Original meaning of the word Monopoly comes from Greek as a compound of two words “mono,” which means “single” or “one,” and “polein“, meaning “ to sell.“ This word was perceived as an exclusive legal right of sale covered by Government usually ensured by patent or licence. In the seventeenth century was monopoly defined by sir Edward Coke as “allowance by the King to any person or corporate for the sole buying, selling, making, working or using anything, whereby any person or corporate are sought to be restrained of any freedom or liberty that they had before.” In the eighteenth century was developed another definition by Samuel Johnson as “exclusive privilege of selling anything.” In the course of time has monopoly become interpreted as a private accumulation of economic power or an entity that has total or near-total control of a market.

England 
For the first time, monopolies have become socially significant in the early seventeenth century in England under the reign of Queen Elizabeth I. and King James I. who were selling monopolistic licences as a benefit for their own enrichment. The result was a significant increase of prices in particular industries accompanied by enforcing rest of suppliers not to produce, often affected by strict punishments for patent infringement. Long disputation about the efficiency of royal grants of monopoly privileges have been led and finally with the contribution, among others, of Darcy v. Allen and sir Edward Coke royal rights on providing licences have been strictly restraint. Undesirable effects of diminishing social wealth were discussed and new theory of monopolies have begun to be created.

Colonial America 
Although most parts of the British law was commonly used as identical in colonies, monopolistic part was not clearly defined in America therefore new specific versions of both patents for economic development and restrictions on the issuance of patents have been enacted. As an example could state Massachusetts’s body of Liberty from 1641 which declared no monopolies are acceptable except for new inventions that are profitable to the country.
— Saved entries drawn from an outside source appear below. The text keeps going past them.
-- ==== Sys2Proof/Certificates/Slice0/Obligations.lean ====
section
/-! DEFINITION. The statements about the model, each from the spec's numbered rules. `Config.params` is opaque, so each
holds for every admissible choice of the open parameters (00_scope.md R8). -/

section

open Sys2Proof Sys2Proof.Machine

/-! ## Reset -/

/-- 70_reset_and_hazards.md R230: after hardware reset, every piece of state has the value listed there. That a reset is
one event of the host's stream, and that the host's side of the port outlasts it, is the model's choice (logs 1, 3, 10). -/
def Obligations.HardwareResetValues : Prop :=
  ∀ s rest, s.hostIn = .hwReset :: rest →
    ∃ t, step s = .next t ∧
      t.plen = 0#16 ∧ t.pbuf = [] ∧ t.eci = { v := false, val := 0#24 } ∧ t.mode = none ∧ t.modeBits = 0#4 ∧
      t.cwn = 0#18 ∧ t.cwbuf = [] ∧ t.obn = 0#18 ∧ t.bitn = 0#21 ∧ t.obuf = [] ∧ t.vidx = 0#4 ∧
      t.status = { halt := false, cause := none } ∧ t.statusBits = 0#32 ∧ t.finfo = 0#32 ∧
      t.cwidx = 0#18 ∧ t.obidx = 0#18 ∧ t.hostIn = rest ∧ t.hrdata = s.hrdata

/-- R196: `SRST`, halted or not, sets every piece of state to its reset value; in the reset state it changes nothing; it
is the only command executed while halted and, with hardware reset, the only way to clear `HALT`. -/
def Obligations.SrstLeavesResetState : Prop :=
  decode (.write 0#4 0x000000F0#32) = .ok .srst ∧
    (∀ s, ∃ t, exec .srst s = .next t ∧
      t.plen = 0#16 ∧ t.pbuf = [] ∧ t.eci = { v := false, val := 0#24 } ∧ t.mode = none ∧
      t.cwn = 0#18 ∧ t.cwbuf = [] ∧ t.obn = 0#18 ∧ t.obuf = [] ∧ t.vidx = 0#4 ∧
      t.status = { halt := false, cause := none } ∧ t.finfo = 0#32 ∧ t.cwidx = 0#18 ∧ t.obidx = 0#18) ∧
    exec .srst State.reset = .next State.reset ∧
    (∀ s i, s.Halted → i.isCommand = true → i ≠ .srst → exec i s = .next s) ∧
    ∀ s t, s.Halted → step s = .next t → t.Running →
      ∃ rest, s.hostIn = .hwReset :: rest ∨ s.hostIn = .txn (.write 0#4 0x000000F0#32) :: rest

/-- R38: the reset state, register by register as a host reads it, and its empty bit string. -/
def Obligations.ResetStateReadsAsStated : Prop :=
  (∀ r : Reg, ∃ t, serveTxn (.read r.idx) State.reset = .next t ∧
      t.hrdata = if r = .cfg then 0x15101810#32 else if r = .id then 0x51525331#32 else 0#32) ∧
    State.reset.bits = []

/-! ## Decoding and the step -/

/-- R190, R194, R70: a step serves the oldest pending transaction; what decodes runs as that instruction, on the state
without that event. The list of events is the model's choice (log 1). -/
def Obligations.StepRunsDecodedTransaction : Prop :=
  ∀ s t rest i, s.hostIn = .txn t :: rest → decode t = .ok i → step s = exec i { s with hostIn := rest }

/-- R190, R232: the other steps. With no event pending nothing happens (the model's choice of a step, log 2); an illegal
word written to `CMD` raises CMD or, while halted, does nothing; a write to a read-only register does nothing. -/
def Obligations.StepOtherwise : Prop :=
  (∀ s, s.hostIn = [] → step s = .next s) ∧
    (∀ s w rest, s.hostIn = .txn (.write 0#4 w) :: rest → decode (.write 0#4 w) = .error (.illegalCommand w) →
      (s.Running → step s =
        .next { s with hostIn := rest, status := { halt := true, cause := some .cmd }, finfo := w }) ∧
      (s.Halted → step s = .next { s with hostIn := rest })) ∧
    (∀ s idx v rest, s.hostIn = .txn (.write idx v) :: rest →
      (idx = 1#4 ∨ idx = 2#4 ∨ idx = 4#4 ∨ idx = 6#4 ∨ idx = 7#4 ∨ idx = 9#4 ∨ idx = 10#4 ∨ idx = 12#4 ∨ idx = 13#4 ∨
        idx = 14#4 ∨ idx = 15#4) →
      step s = .next { s with hostIn := rest })

/-- Words written out from R90 to R93 and the opcode table decode to the instructions they stand for. In the last two
clauses the register that a bare word of the opcode table is written to is the model's choice (log 7): the table's word
names none. -/
def Obligations.SampleWordsDecode : Prop :=
  decode (.write 0x0#4 0x00000010#32) = .ok .selmode ∧
    decode (.write 0x0#4 0x00000028#32) = .ok .encK ∧
    decode (.write 0x0#4 0x00000030#32) = .ok .tobits ∧
    decode (.write 0x0#4 0x00000040#32) = .ok .estver ∧
    decode (.write 0x0#4 0x000000F0#32) = .ok .srst ∧
    decode (.write 0x3#4 0xFFE00031#32) = .ok (.push 0x31#21) ∧
    decode (.write 0x5#4 0xFF000003#32) = .ok (.seteci 3#24) ∧
    decode (.write 0x8#4 0xFFFC0002#32) = .ok (.setcwidx 2#18) ∧
    decode (.read 0x9#4) = .ok .rdCwdata ∧
    decodeTableWord 32 0x00000024 = some .encB ∧
    decodeTableWord 32 0x80000000 = some (.seteci 0#24)

/-- Decoding an instruction's transaction gives it back, for every instruction and every operand value. -/
def Obligations.DecodeOfEncode : Prop :=
  ∀ i, decode (encode i) = .ok i

/-- R66, R190: encoding what was decoded gives the transaction back with its ignored bits cleared. -/
def Obligations.EncodeOfDecode : Prop :=
  ∀ t i, decode t = .ok i → encode i = t.clearIgnored

/-- R101: the words that are commands, by the fields `Z`, `OP`, `M`; every other word raises CMD while not halted and
changes nothing else. -/
def Obligations.IllegalWordsByField : Prop :=
  ∀ (w : Word) (s : State), s.Running →
    ((w.extractLsb' 8 24 ≠ 0#24 ∨
        (w.extractLsb' 4 4 ∉ [1#4, 2#4, 3#4, 4#4, 5#4, 15#4]) ∨
        (w.extractLsb' 4 4 ∈ [1#4, 3#4, 4#4, 5#4, 15#4] ∧ w.extractLsb' 0 4 ≠ 0#4) ∨
        (w.extractLsb' 4 4 = 2#4 ∧ w.extractLsb' 0 4 ∉ [0#4, 1#4, 2#4, 4#4, 7#4, 8#4])) ↔
      decode (.write 0#4 w) = .error (.illegalCommand w)) ∧
    (decode (.write 0#4 w) = .error (.illegalCommand w) →
      serveTxn (.write 0#4 w) s = .next { s with status := { halt := true, cause := some .cmd }, finfo := w })

/-- 60_exceptions.md R206, checks (1) to (4) of one write to `CMD`, in order; check (5), the command's own data fault, is
stated with each command. What `SRST` leaves of the host's side of the port is the model's choice (logs 1, 3, 10). -/
def Obligations.CommandWritePriority : Prop :=
  ∀ (w : Word) (s : State),
    (w = 0x000000F0#32 → serveTxn (.write 0#4 w) s = .next { State.reset with hostIn := s.hostIn, hrdata := s.hrdata }) ∧
      (w ≠ 0x000000F0#32 → s.Halted → serveTxn (.write 0#4 w) s = .next s) ∧
      (s.Running → w ∉ [0x10#32, 0x20#32, 0x21#32, 0x22#32, 0x24#32, 0x27#32, 0x28#32, 0x30#32, 0x40#32, 0x50#32, 0xF0#32] →
        serveTxn (.write 0#4 w) s = .next { s with status := { halt := true, cause := some .cmd }, finfo := w }) ∧
      (s.Running → w = 0x00000020#32 → s.mode = none →
        serveTxn (.write 0#4 w) s =
          .next { s with status := { halt := true, cause := some .mode }, finfo := 0#32 })

/-- R104: the assembler's statements of one transaction decode to the instructions they name, with their operands. That
the number of `PUSH`, `SETCWIDX` and `SETOBIDX` is below 2^32 is the model's choice (log 12); R104 bounds the number of
`SETECI` only. -/
def Obligations.AssemblerStatementsDecode : Prop :=
  (∀ i, i.isCommand = true → (expand (.command i)).map decode = [.ok i]) ∧
    (∀ v, Stmt.wf (.push v) = true → (expand (.push v)).map decode = [.ok (.push (BitVec.ofNat 21 v))]) ∧
    (∀ n, Stmt.wf (.seteci n) = true → (expand (.seteci n)).map decode = [.ok (.seteci (BitVec.ofNat 24 n))]) ∧
    (expand .clreci).map decode = [.ok (.clreci 0#24)] ∧
    (∀ n, Stmt.wf (.setcwidx n) = true → (expand (.setcwidx n)).map decode = [.ok (.setcwidx (BitVec.ofNat 18 n))]) ∧
    (∀ n, Stmt.wf (.setobidx n) = true → (expand (.setobidx n)).map decode = [.ok (.setobidx (BitVec.ofNat 18 n))]) ∧
    (∀ q ∈ [(Reg.cmd, Instr.rdCmd), (.status, .rdStatus), (.finfo, .rdFinfo), (.pdata, .rdPdata), (.plen, .rdPlen),
        (.eci, .rdEci), (.mode, .rdMode), (.cwn, .rdCwn), (.cwidx, .rdCwidx), (.cwdata, .rdCwdata), (.bitn, .rdBitn),
        (.obidx, .rdObidx), (.obdata, .rdObdata), (.ver, .rdVer), (.cfg, .rdCfg), (.id, .rdId)],
      (expand (.rd q.1)).map decode = [.ok q.2])

/-! ## The mode selector -/

/-- R120, R121: `SELMODE` writes the selected mode into `MODE` and changes nothing else; it is ignored while halted. -/
def Obligations.SelmodeWritesSelectedMode : Prop :=
  decode (.write 0#4 0x00000010#32) = .ok .selmode ∧
    ∀ s, (s.Running →
        exec .selmode s = .next { s with mode := some (Source.selectMode Config.params s.pbuf) }) ∧
      (s.Halted → exec .selmode s = .next s)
While leaderships of American colonies began to issue amendments to the law in form of charters and relations with Britain continued to deteriorate, constantly emitted monopolies on England’s suppliers became direct cause of American’s indignation. When England enacted set of laws enabling domestic merchants of many branches to sell with monopoly in British colonies, plenty black markets have arisen accompanied with protests. Well-known is the protest in Boston called Boston Tea Party reacting on raising of taxes, the main target was indeed British government and East India company owning a monopoly over tea import. Continuous efforts to discredit Americans to compete in foreign markets and to secure benefits associated with it have led to the American revolution and the consequent rise of the United states.

Post-industrial monopoly 
Process of creating powerful private monopolistic corporates fulfilling a definition of modern monopoly according to its economic position and market power are mostly connected with second half of nineteenth and twentieth century in United States. Public concerns about the state-granted monopolies shifted to fear of private ones. Several of the emerging economic giants such as Standard Oil or Carnegie Steel Company had become so influential on the market that American government had to create new section of antitrust laws to prevent from diminishing social wealth. Most important laws of that time are the Sherman Antitrust Act in 1890 and the Clayton Antitrust Act in 1914. Many constitution have been modified to meet current monopoly requirements, for example Minnesota Constitution stated in 1888: “Any combination of persons, either as individuals or members or officers of any corporation to monopolize the markets for food products in this state, or to interfere with, or to restrict the freedom of such markets, is hereby declared to be a criminal conspiracy and shall be punished in such manner as the Legislature shall provide.” Within this period have been both monopolies and government antitrust laws modified and spread into the whole world even more with trend of globalization. Corporates are consistently observed currently to comply with antitrust measures because the extended modern economic theory proved that an uncontrolled monopoly diminish public wealth.

See also
Monopolistic competition
 Monopolies big ideas
 Demonopolization
 Duopoly
 Monopsony
 Bilateral monopoly
 Oligopoly
 Sherman Antitrust Act

References

Monopoly (economics)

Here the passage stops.